Print, from the listing below, the lines starting at the line containing "s.resStatus := rfl" and ending at the line containing "s.inbound := rfl", exactly as they stand, and print nothing else.

(Beginning of Information given)

/-! ### `headerStep1` -/

@[simp] theorem headerStep1_phase (b : Byte) (s : State) : (headerStep1 b s).phase = s.phase := rfl
@[simp] theorem headerStep1_cmdOp (b : Byte) (s : State) : (headerStep1 b s).cmdOp = s.cmdOp := rfl
@[simp] theorem headerStep1_cmdDev (b : Byte) (s : State) : (headerStep1 b s).cmdDev = s.cmdDev := rfl
@[simp] theorem headerStep1_cmdReg (b : Byte) (s : State) : (headerStep1 b s).cmdReg = s.cmdReg := rfl
@[simp] theorem headerStep1_cmdArg (b : Byte) (s : State) : (headerStep1 b s).cmdArg = s.cmdArg := rfl
@[simp] theorem headerStep1_cmdData (b : Byte) (s : State) : (headerStep1 b s).cmdData = s.cmdData := rfl
@[simp] theorem headerStep1_portArg (b : Byte) (s : State) : (headerStep1 b s).portArg = s.portArg := rfl
@[simp] theorem headerStep1_portData (b : Byte) (s : State) : (headerStep1 b s).portData = s.portData := rfl
@[simp] theorem headerStep1_expAddr (b : Byte) (s : State) : (headerStep1 b s).expAddr = s.expAddr := rfl
@[simp] theorem headerStep1_expFn (b : Byte) (s : State) : (headerStep1 b s).expFn = s.expFn := rfl
@[simp] theorem headerStep1_expVal (b : Byte) (s : State) : (headerStep1 b s).expVal = s.expVal := rfl
@[simp] theorem headerStep1_rxT (b : Byte) (s : State) : (headerStep1 b s).rxT = s.rxT := rfl
@[simp] theorem headerStep1_rxSt (b : Byte) (s : State) : (headerStep1 b s).rxSt = s.rxSt := rfl
@[simp] theorem headerStep1_rxIdx (b : Byte) (s : State) : (headerStep1 b s).rxIdx = if functionMatches b s.expFn then 2 else 0 := rfl
@[simp] theorem headerStep1_rxTotal (b : Byte) (s : State) : (headerStep1 b s).rxTotal = s.rxTotal := rfl
@[simp] theorem headerStep1_rxRem (b : Byte) (s : State) : (headerStep1 b s).rxRem = s.rxRem := rfl
@[simp] theorem headerStep1_rxLast (b : Byte) (s : State) : (headerStep1 b s).rxLast = s.rxLast := rfl
@[simp] theorem headerStep1_buf (b : Byte) (s : State) : (headerStep1 b s).buf = Memory.write s.buf 1 b := rfl
@[simp] theorem headerStep1_crc (b : Byte) (s : State) : (headerStep1 b s).crc = s.crc := rfl
@[simp] theorem headerStep1_txframe (b : Byte) (s : State) : (headerStep1 b s).txframe = s.txframe := rfl
@[simp] theorem headerStep1_tTx (b : Byte) (s : State) : (headerStep1 b s).tTx = s.tTx := rfl
@[simp] theorem headerStep1_timeout (b : Byte) (s : State) : (headerStep1 b s).timeout = s.timeout := rfl
@[simp] theorem headerStep1_timeoutSet (b : Byte) (s : State) : (headerStep1 b s).timeoutSet = s.timeoutSet := rfl
@[simp] theorem headerStep1_resStatus (b : Byte) (s : State) : (headerStep1 b s).resStatus = s.resStatus := rfl
@[simp] theorem headerStep1_resFrame (b : Byte) (s : State) : (headerStep1 b s).resFrame = s.resFrame := rfl
@[simp] theorem headerStep1_resValid (b : Byte) (s : State) : (headerStep1 b s).resValid = s.resValid := rfl
@[simp] theorem headerStep1_inbound (b : Byte) (s : State) : (headerStep1 b s).inbound = s.inbound := rfl
@[simp] theorem headerStep1_outbound (b : Byte) (s : State) : (headerStep1 b s).outbound = s.outbound := rfl
@[simp] theorem headerStep1_clock (b : Byte) (s : State) : (headerStep1 b s).clock = s.clock := rfl
@[simp] theorem headerStep1_retWord (b : Byte) (s : State) : (headerStep1 b s).retWord = s.retWord := rfl
@[simp] theorem headerStep1_retBytes (b : Byte) (s : State) : (headerStep1 b s).retBytes = s.retBytes := rfl
@[simp] theorem headerStep1_agenda (b : Byte) (s : State) : (headerStep1 b s).agenda = s.agenda := rfl
@[simp] theorem headerStep1_draws (b : Byte) (s : State) : (headerStep1 b s).draws = s.draws := rfl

(End of Information given)

Written response -
@[simp] theorem headerStep1_resStatus (b : Byte) (s : State) : (headerStep1 b s).resStatus = s.resStatus := rfl
@[simp] theorem headerStep1_resFrame (b : Byte) (s : State) : (headerStep1 b s).resFrame = s.resFrame := rfl
@[simp] theorem headerStep1_resValid (b : Byte) (s : State) : (headerStep1 b s).resValid = s.resValid := rfl
@[simp] theorem headerStep1_inbound (b : Byte) (s : State) : (headerStep1 b s).inbound = s.inbound := rfl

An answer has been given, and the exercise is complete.